Key Insights and Forgotten History
- The Original "Phase Two" Ending (0:36-1:58): Before becoming a film, the story was written as the pilot for a canceled series called Star Trek: Phase Two. In this version, Earth was saved not by a cosmic merger with Decker, but by the Ilia probe choosing to lie to V’Ger after learning the value of human life.

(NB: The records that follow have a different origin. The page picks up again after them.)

-- ==== Sys2Proof/WellFormed.lean ====
section
/-!
DEFINITION. Which commands the hardware has: every operand names a unit, field or value that exists.
-/
namespace Sys2Proof

/-- The 25 LX cores: lectern cores 0 to 15, circulation cores 0 to 7 as 16 to 23, the librarian as 24 (R29). -/
def wfCore (c : Nat) : Bool := decide (c < 25)

/-- The tensor extension is present on lectern cores only (R178). -/
def wfLectern (c : Nat) : Bool := decide (c < 16)

def wfTile (t : Nat) : Bool := decide (t < 16)
def wfStack (s : Nat) : Bool := decide (s < 16)
def wfDie (d : Nat) : Bool := decide (d < 8)
def wfLink (n : Nat) : Bool := decide (n < 48)
def wfCtx (c : Nat) : Bool := decide (c < 262144)
def wfWindow (w : Nat) : Bool := decide (w < 4096)
def wfGroup (g : Nat) : Bool := decide (g < 4096)
def wfSixteen (p : Nat) : Bool := decide (p < 16)
def wfFn (f : Nat) : Bool := decide (f < 128)
def wfPort (p : Nat) : Bool := decide (p < 2)
def wfDrive (k : Nat) : Bool := decide (k < 8)
def wfPage (i : Nat) : Bool := decide (i < 4096)
def wfRing (r : Nat) : Bool := decide (r < 1024)
def wfRing512 (r : Nat) : Bool := decide (r < 512)

/-- How many instances each block has (R45). -/
def BlockKind.count : BlockKind → Nat
  | .til => 16 | .lxc => 16 | .shf => 8 | .hbc => 16 | .myl => 48 | .rtp => 4 | .fpp => 2 | .fps => 2 | _ => 1

def wfBlk (b : Blk) : Bool := decide (b.inst < b.kind.count)

/-- The indices of R54: librarian and debug 0, circulation cores 0 to 7, tiles 0 to 15, PF 0 or 1, VF number 1 to
63 with its PF in bit 6, queue contexts. -/
def wfMaster (m : Master) : Bool :=
  match m.cls with
  | .librarian => m.index = 0 && m.secure
  | .circulation => decide (m.index < 8)
  | .lectern => decide (m.index < 16)
  | .tileDma => decide (m.index < 16)
  | .hostPf => decide (m.index < 2) && !m.secure
  | .hostVf => decide (m.index < 128) && decide (m.index % 64 ≠ 0) && !m.secure
  | .remoteQueue => decide (m.index < 262144)
  | .debug => m.index = 0 && m.secure
  | .none => false

/-- An offset of register space (R45). -/
def wfOff (o : Nat) : Bool := decide (o < 2 ^ 32)

/-- A packet whose header fields fit R254. -/
def wfPacket (p : Packet) : Bool :=
  decide (p.dst < 2 ^ 20) && decide (p.src < 2 ^ 20) && decide (p.endpoint < 2 ^ 18) && decide (p.vc < 8) &&
    decide (p.hops < 8) && decide (p.opcode < 256) && decide (p.msgId < 2 ^ 24) && decide (p.offset < 2 ^ 32) &&
    decide (p.length < 2 ^ 13) && decide (p.policy < 4) && decide (p.viaGroup < 2 ^ 20) && decide (p.addr < 2 ^ 40) &&
    decide (p.space < 16) && decide (p.srcCtx < 2 ^ 18) && decide (p.reserved < 2 ^ 26)

/-- Controller IDs: 1 PF1, 1 + v for VF v of PF1 (R513). -/
def wfCtrl (c : Nat) : Bool := decide (1 ≤ c ∧ c ≤ 64)
def wfNv (h : NvHdr) : Bool := wfCtrl h.ctrl && decide (h.sq < 65536) && decide (h.cid < 65536) && decide (h.nsid < 2 ^ 32)
def wfNs (n : Nat) : Bool := decide (1 ≤ n ∧ n ≤ 1024)
/-- The 32 stream engines (R442). -/
def wfEngine (e : Option Nat) : Bool := match e with | some e => decide (e < 32) | none => true
/-- A namespace record fits R519. -/
def wfNsRec (p : Nat × NsRec) : Bool :=
  wfNs p.1 && decide (p.2.keySource < 3) && decide (1 ≤ p.2.stripe.length ∧ p.2.stripe.length ≤ 8) &&
    p.2.stripe.all wfDrive && decide (p.2.extents.length = p.2.stripe.length) && decide (p.2.ctrl ≤ 64)
def wfDriveInfo (d : DriveInfo) : Bool :=
  decide (1 ≤ d.extents ∧ d.extents < 65536) && decide (d.labels.length ≤ 2) &&
    d.labels.all (fun l => l.recs.all wfNsRec) && decide (d.speed < 16 ∧ d.width ≤ 4)

/-- The link a broadcast arrived on; none for the module's own. -/
def wfVia (via : Option Nat) : Bool := match via with | some n => wfLink n | none => true


/-- SPDM requesters: MCTP over PCIe VDM, MCTP over I3C, and the DOE mailbox of each function (R451). -/
def wfReq (r : Nat) : Bool := decide (r < 130)
def wfStreamNo (n : Nat) : Bool := decide (n ≤ 8)
def wfIdeKm : IdeKm → Bool
  | .prog n k _ fns => wfStreamNo n && decide (k < 2) && fns.all wfFn
  | .go n k => wfStreamNo n && decide (k < 2)
  | .stop n k => wfStreamNo n && decide (k < 2)
/-- A mismatch of a cipher job: the engine and the units that matched before. -/
def wfBad (b : Option (Nat × Nat)) : Bool := match b with | some (e, _) => decide (e < 32) | none => true
/-- An OWNER of R288. -/
def wfOwner (o : Nat) : Bool := decide (o < 2 ^ 16)

/-- A CTX_CREATE request fits the fields of R288 and R565. -/
def wfCtxReq (r : CtxReq) : Bool :=
  decide (r.typ < 2) && (match r.part with | some p => wfSixteen p | none => true) && decide (r.maxOut < 128) &&
    decide (r.peerModule < 2 ^ 20) && decide (r.peerCtx < 2 ^ 18) && decide (r.policy < 4) && wfPage r.keyPage &&
    decide (r.ringBase < 2 ^ 64 ∧ r.ringBase % 64 = 0) && decide (r.ringLog2 < 32) && decide (r.pasid < 2 ^ 20) &&
    decide (r.msgId < 2 ^ 24) && decide (r.vec < 64) && decide (r.destQpn < 2 ^ 24) && decide (r.port < 2) &&
    decide (r.egressQ < 8) && decide (r.pmtu < 3) && decide (r.psnSend < 2 ^ 24 ∧ r.psnRecv < 2 ^ 24) &&
    decide (r.peerIp < 2 ^ 32 ∧ r.localIp < 2 ^ 32) && decide (r.l2 < 2 ^ 64) && decide (r.dscp < 64) &&
    decide (r.retryCnt < 8) && decide (r.timeout < 32) && decide (r.regionBase < 2 ^ 40 ∧ r.regionLen < 2 ^ 40) &&
    decide (r.rkey < 2 ^ 32) && decide (r.recvBase < 2 ^ 40) && decide (r.slotLog2 < 16 ∧ r.recvLog2 < 16)
/-- Granule numbers: HBM 0 to 767, shelf 1,000 to 1,119 (R485). -/
def wfGranule (g : Nat) : Bool := decide (g < 768 ∨ (1000 ≤ g ∧ g < 1120))
def wfPartReq (r : PartReq) : Bool :=
  wfSixteen r.p && decide (r.role < 8) && decide (r.tiles < 2 ^ 16) && (match r.job with | some j => wfSixteen j | none => true) &&
    r.granules.all wfGranule
/-- The opcodes that the tables of the instruction set list for a core; 0x80 to 0x89 on a lectern core only (R159). -/
def lxListed (c op : Nat) : Bool :=
  decide (op ≤ 0x19 ∨ (0x20 ≤ op ∧ op ≤ 0x2E) ∨ (0x30 ≤ op ∧ op ≤ 0x3E) ∨ (0x40 ≤ op ∧ op ≤ 0x47) ∨ (0x50 ≤ op ∧ op ≤ 0x77) ∨
    (0x79 ≤ op ∧ op ≤ 0x7B) ∨ op = 0x7F ∨ (c < 16 ∧ 0x80 ≤ op ∧ op ≤ 0x89))
/-- A VF's routing function (R462). -/
def wfVf (v : Nat) : Bool := decide (2 ≤ v ∧ v < 128)
/-- A dictionary request of a session that there is (R629, R630). -/
def wfD (d : DHdr) : Bool :=
  decide (d.sess < 11 ∧ d.seq < 2 ^ 32 ∧ d.idx < 2 ^ 16 ∧ d.sub < 256 ∧ d.off < 2 ^ 32 ∧ d.total < 2 ^ 32)
/-- A write of the object that a command names, by a range of subindices. -/
def wfObj (d : DHdr) (idx lo hi : Nat) : Bool := wfD d && decide (d.idx = idx ∧ lo ≤ d.sub ∧ d.sub ≤ hi)
/-- Objects whose write is a command of its own. -/
def ownCommand (idx sub : Nat) : Bool :=
  decide ((idx = 0xA111 ∧ sub = 4) ∨ idx = 0xA201 ∨ idx = 0xA200 ∨ idx = 0x3013 ∨ idx = 0x4003 ∨ idx = 0x4010 ∨
    (idx = 0x4012 ∧ (sub = 1 ∨ sub = 3)) ∨ idx = 0x9001 ∨ idx = 0x9002 ∨ idx = 0x9011 ∨ idx = 0x9013 ∨ idx = 0x6003 ∨
    (idx = 0xA300 ∧ sub = 4) ∨ idx = 0xA320 ∨ idx = 0x7001 ∨ (idx = 0x1002 ∧ sub = 1) ∨ idx = 0xF001)
def wfUnit : ModUnit → Bool
  | .stack i => decide (i < 16) | .tile i => decide (i < 16) | .shelf i => decide (i < 24)
  | .die i => decide (i < 8) | .band i => decide (i < 8) | .dieB => true
def wfReport (r : StartReport) : Bool :=
  decide (r.slotId < 64) && decide (r.slotOk.length = 2) && decide (r.catOk.length = 2) &&
    r.fails.all (fun x => decide (4 ≤ x.1 ∧ x.1 ≤ 7) && wfUnit x.2.1 && decide (1 ≤ x.2.2 ∧ x.2.2 < 8)) &&
    r.lowMargin.all (fun t => decide (t < 16)) && r.sensorsBad.all (fun i => decide (i < 64)) &&
    decide (r.floorW % 10 = 0) && r.enginesBad.all (fun e => decide (e < 32)) &&
    decide (r.stop.1 ≤ 9 ∧ r.stop.2 ≤ 4) && r.stalls.all (fun x => decide (1 ≤ x.1 ∧ x.1 ≤ 8) && x.2.all wfUnit) &&
    decide (r.ms < 2 ^ 16)
def wfNsAsk (a : NsAsk) : Bool :=
  decide (a.keySource < 256) && a.stripe.all (fun k => decide (k < 8)) && decide (a.job < 2 ^ 32)
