/-- GO takes the request buffer, and is ignored while BUSY; a frozen VF's request and an unknown code are answered at once. Firmware
serves the request in full, or answers with an abort code and changes no object; a function outside PF0's side has no role for one on
these objects. A partition is created with its tiles, role and owner, enabled, and destroyed with none; a context is created READY, reset
out of ERROR, pinned and destroyed; a window, a barrier group, a cipher ring, a BAR 2 slot and an event ring take the values asked
for. -/
def Obligations.MailboxRequests : Prop :=
  ∀ (s : State) (f : Nat), f < 128 →
    let x := s.fn f
    let code := leAt (s.mbReqBytes f) 0 2
    let seq := leAt (s.mbReqBytes f) 4 4
    let done := fun (t : State) (q status : Nat) => (t.fn f).mbBusy = none ∧ (t.fn f).mbDone = true ∧ (t.fn f).mbStatus = status ∧
      (t.fn f).mbRespSeq = q
    (x.mbBusy.isSome = true → exec (.mailboxGo f) s = Next s) ∧
    (x.mbBusy = none → hasPage f = true → s.coreUp 0 = true →
      (2 ≤ f → s.flag (F.VFN_STS_FROZEN f) = true → ∃ t, exec (.mailboxGo f) s = Next t ∧ done t seq abModuleState ∧ t.mem = s.mem) ∧
      (f = 0 → code ∉ mailboxCodes → ∃ t, exec (.mailboxGo f) s = Next t ∧ done t seq abUnknownService ∧ t.mem = s.mem) ∧
      (f = 0 → code ∈ mailboxCodes → ∃ t, exec (.mailboxGo f) s = Next t ∧ t.fn f = { x with mbBusy := some (code, seq), mbGo := false } ∧
        t.regs = s.regs ∧ t.out = s.out)) ∧
    (∀ q, s.coreUp 0 = true → onPf0 f = true →
      let owner := fnOwner f
      let aborts := fun (t : State) (status : Nat) => done t q status ∧ t.gma = s.gma ∧ t.trust = s.trust ∧ t.mem = s.mem
      (x.mbBusy = some (0x01, q) → ∃ t, exec (.getResources f) s = Next t ∧ done t q 0 ∧ t.mem = s.mem) ∧
      (∀ r, x.mbBusy = some (0x10, q) →
        (s.partCheck f r ≠ 0 → ∃ t, exec (.partCreate f r) s = Next t ∧ aborts t (s.partCheck f r)) ∧
        (s.partCheck f r = 0 → r.sealIt = false → r.p < 16 → r.tiles < 2 ^ 16 → s.flag (F.MOD_PART_CFG_ENABLE r.p) = false →
          ∃ t, exec (.partCreate f r) s = Next t ∧ done t q 0 ∧ t.fld (F.MOD_PART_TILES_TILES r.p) = r.tiles ∧
            t.fld (F.MOD_PART_CFG_OWNER r.p) = owner ∧ t.fld (F.MOD_PART_CFG_ROLE r.p) = r.role ∧
            t.flag (F.MOD_PART_CFG_ENABLE r.p) = true ∧ t.flag (F.MOD_PART_CFG_JOB_VALID r.p) = r.job.isSome ∧ t.mem = s.mem)) ∧
      (∀ p, x.mbBusy = some (0x11, q) →
        (p ∉ s.partsOwned f → ∃ t, exec (.partDestroy f p) s = Next t ∧ aborts t abNotOwned) ∧
        (p ∈ s.partsOwned f → s.flag (F.MOD_PART_CFG_ENABLE p) = false → s.flag (F.MOD_PART_CFG_ACTIVE p) = false →
          s.flag (F.MOD_PART_CFG_SEALED p) = false → ∃ t, exec (.partDestroy f p) s = Next t ∧ done t q 0 ∧
            t.fld (F.MOD_PART_TILES_TILES p) = 0 ∧ t.reg (F.MOD_PART_CFG_ENABLE p).off = 0 ∧ t.mem = s.mem)) ∧
      (∀ c r o, x.mbBusy = some (0x20, q) → s.reqOwner f r.part = some o →
        (s.ctxCheck f c r o ≠ 0 → ∃ t, exec (.ctxCreate f c r) s = Next t ∧ aborts t (s.ctxCheck f c r o)) ∧
        (s.ctxCheck f c r o = 0 → ∃ t, exec (.ctxCreate f c r) s = Next t ∧ done t q 0 ∧ t.mem = s.mem ∧
          t.ctx c = { newCtx r o with rate := if r.typ = 1 then s.portRate r.port else 0 } ∧ ∀ d, d ≠ c → t.ctx d = s.ctx d)) ∧
      (∀ c, (s.ctx c).st ≠ .free → (s.ctx c).owner ∈ s.ownersOf f →
        (∀ k, x.mbBusy = some (0x21, q) → ((s.ctx c).st = .error ∨ (s.ctx c).st = .frozen) → (s.ctx c).msgs = [] → c ∉ s.host.flrCtx →
          ∃ t, exec (.ctxReset f c k) s = Next t ∧ done t q 0 ∧ (t.ctx c).st = .ready ∧ (t.ctx c).nextMsg = k ∧ (t.ctx c).expMsg = k ∧
            (t.ctx c).consumer = (s.ctx c).producer ∧ (t.ctx c).flagBlock = false ∧ t.mem = s.mem ∧ ∀ d, d ≠ c → t.ctx d = s.ctx d) ∧
        (∀ on, x.mbBusy = some (0x22, q) → (on = true → s.pinnedIn c < 8) → ∃ t, exec (.ctxPin f c on) s = Next t ∧ done t q 0 ∧
          t.ctx c = { s.ctx c with pin := on } ∧ t.mem = s.mem ∧ ∀ d, d ≠ c → t.ctx d = s.ctx d) ∧
        (x.mbBusy = some (0x23, q) → Tab.risingFrom 0 s.gma.ctxs = true → ∃ t, exec (.ctxDestroy f c) s = Next t ∧ done t q 0 ∧
          (t.ctx c).st = .free ∧ t.mem = s.mem ∧ ∀ d, d ≠ c → t.ctx d = s.ctx d)) ∧
      (∀ w ctrl lo hi src mask ref, x.mbBusy = some (0x30, q) → w < 4096 → lo < 2 ^ 28 → hi < 2 ^ 28 → lo ≤ hi →
        placeCode f (Tab.getD s.host.pools.wins w .pool) = 0 → bits ctrl 15 0 ∈ s.ownersOf f →
        (ctrl.testBit 31 = false → ∃ t, exec (.winWrite f w ctrl lo hi src mask ref) s = Next t ∧ done t q 0 ∧
          t.flag (F.GMA_WIN_CTRL_ENABLE w) = false ∧ t.fld (F.GMA_WIN_LO w) = lo ∧ t.fld (F.GMA_WIN_HI w) = hi ∧ t.mem = s.mem) ∧
        (ctrl.testBit 31 = true → s.flag (F.GMA_WIN_CTRL_ENABLE w) = false → s.flag (F.GMA_WIN_CTRL_ACTIVE w) = false →
          s.rangeAllocated (bits ctrl 15 0) (ownerPart (bits ctrl 15 0)) (winRange lo hi).1 (winRange lo hi).2 = true →
          s.flag blkGma.crcCheck = false → ∃ t, exec (.winWrite f w ctrl lo hi src mask ref) s = Next t ∧ done t q 0 ∧
            t.flag (F.GMA_WIN_CTRL_ENABLE w) = true ∧ t.flag (F.GMA_WIN_CTRL_ACTIVE w) = true ∧ t.fld (F.GMA_WIN_LO w) = lo ∧
            t.fld (F.GMA_WIN_HI w) = hi ∧ t.fld (F.GMA_WIN_CTRL_OWNER w) = bits ctrl 15 0 ∧ t.mem = s.mem)) ∧
      (∀ g cfg lo hi, x.mbBusy = some (0x31, q) → g < 4096 → lo < 2 ^ 32 → hi < 2 ^ 32 → cfg.testBit 31 = true →
        s.flag (F.GMA_BAR_CFG_ENABLE g) = false → placeCode f (Tab.getD s.host.pools.bars g .pool) = 0 → bits hi 31 16 ∈ s.ownersOf f →
        ∃ t, exec (.barrierWrite f g cfg lo hi) s = Next t ∧ done t q 0 ∧ t.flag (F.GMA_BAR_CFG_ENABLE g) = true ∧
          t.fld (F.GMA_BAR_CFG_LOCAL_EXPECT g) = bits cfg 21 12 ∧ t.fld (F.GMA_BAR_CHILD_LO_CHILD g) = lo ∧
          t.fld (F.GMA_BAR_STS_GEN g) = 0 ∧ t.fld (F.GMA_BAR_STS_ARRIVED g) = 0 ∧ t.bar g = Bar.init ∧ t.mem = s.mem) ∧
      (∀ r part o base log2 cpl vec, x.mbBusy = some (0x32, q) → s.reqOwner f part = some o → 4 ≤ log2 → log2 ≤ 12 → s.cipRing r = none →
        placeCode f (Tab.getD s.host.pools.rings r .pool) = 0 → s.rangeAllocated o (ownerPart o) base (64 * 2 ^ log2) = true →
        s.rangeAllocated o (ownerPart o) cpl (8 * 2 ^ log2) = true → ∃ t, exec (.ringCreate f r part base log2 cpl vec) s = Next t ∧
          done t q 0 ∧ t.cipRing r = some ⟨o, base, log2, cpl, 0, 0, 0, [], vec⟩ ∧ t.mem = s.mem) ∧
      (∀ r y, x.mbBusy = some (0x33, q) → s.cipRing r = some y → y.owner ∈ s.ownersOf f →
        (y.jobs ≠ [] → ∃ t, exec (.ringDestroy f r) s = Next t ∧ aborts t abBusy) ∧
        (y.jobs = [] → ∃ t, exec (.ringDestroy f r) s = Next t ∧ done t q 0 ∧ t.trust.rings = Tab.erase s.trust.rings r ∧
          t.mem = s.mem)) ∧
      (∀ slot g, slot < slotLimit f →
        (x.mbBusy = some (0x40, q) → Tab.find? s.trust.sealed g = none → placeCode f (Tab.getD s.host.pools.hbm g .pool) = 0 →
          ∃ t, exec (.slotMap f slot g) s = Next t ∧ done t q 0 ∧ Tab.find? (t.fn f).slots slot = some g ∧ t.mem = s.mem) ∧
        (x.mbBusy = some (0x40, q) → (Tab.find? s.trust.sealed g).isSome = true → ∃ t, exec (.slotMap f slot g) s = Next t ∧
          aborts t abSealed ∧ (t.fn f).slots = x.slots) ∧
        (x.mbBusy = some (0x41, q) → ∃ t, exec (.slotUnmap f slot) s = Next t ∧ done t q 0 ∧ (t.fn f).slots = Tab.erase x.slots slot ∧
          t.mem = s.mem)) ∧
      (∀ iova pasid log2 moderation, x.mbBusy = some (0x50, q) →
        (6 ≤ log2 → log2 ≤ 16 → moderation ≤ 1000 → ∃ t r, exec (.eventRingSet f iova pasid log2 moderation) s = Next t ∧ done t q 0 ∧
          (t.fn f).ring = some r ∧ r.iova = iova ∧ r.pasid = pasid ∧ r.log2 = log2 ∧ r.consumed = 0 ∧
          (t.fn f).moderation = moderation ∧ t.mem = s.mem) ∧
        (log2 < 6 ∨ 16 < log2 ∨ 1000 < moderation → ∃ t, exec (.eventRingSet f iova pasid log2 moderation) s = Next t ∧
          aborts t abRange))) ∧
    (∀ q c r p, s.coreUp 0 = true → onPf0 f = false →
      (x.mbBusy = some (0x20, q) → ∃ t, exec (.ctxCreate f c r) s = Next t ∧ done t q abRole ∧ t.gma = s.gma ∧ t.mem = s.mem) ∧
      (x.mbBusy = some (0x11, q) → ∃ t, exec (.partDestroy f p) s = Next t ∧ done t q abRole ∧ t.gma = s.gma ∧ t.mem = s.mem))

- The Saucer Separation Ending (1:59-3:20): Designer Andrew Probert originally envisioned the Klingon ships being absorbed by V’Ger rather than destroyed. They would have been released at the end, forcing the Enterprise to perform an emergency saucer separation to fight them off—a concept that later inspired the Enterprise-D design in The Next Generation.
- Caveman Spock (3:21-4:18): Uncovered in 2022, test footage shows Leonard Nimoy in extensive Neanderthal makeup for a version of the character that was almost entirely unknown to the public and even the actor’s family for decades.
- The Lost Spock Spacewalk (4:19-5:32): The sequence where Spock enters V’Ger was a last-minute replacement. Originally, Kirk and Spock were meant to explore the interior on foot, encountering a "memory wall" of crystalline structures. The set was built but ultimately scrapped because it was too visually restrictive.
- The "Borg" Connection (10:48-12:07): The description of V’Ger’s origins—a machine race that upgrades everything—bears a striking resemblance to the Borg. Gene Roddenberry fueled this theory, and even the line "Any show of resistance would be futile" mirrors the iconic Borg catchphrase.
- The "Scotty" Language (13:34-14:42): James Doohan (Scotty) created the guttural, alien-sounding Klingon dialogue in the opening scene himself. This invented vocabulary served as the foundation for the fully realized language later developed by Marc Okrand for Star Trek III.
Legacy and Production Trivia
- Sid Mead’s Influence (5:33-6:49): Industrial designer Sid Mead created the interior of V’Ger. His work on this film influenced his later iconic designs for Blade Runner, Tron, Aliens, and even the AT-AT walkers in The Empire Strikes Back.
- Fan Involvement (12:08-13:33): The recreation deck scene featured over 300 extras, including B.J. Trimble, the activist whose letter-writing campaign saved the original Star Trek from cancellation in the 1960s.
- The Blaster Beam (14:43-15:42): V’Ger’s haunting, otherworldly sound was created on a custom instrument called the "blaster beam" by Craig Huxley, who had previously played Kirk’s nephew on the original series.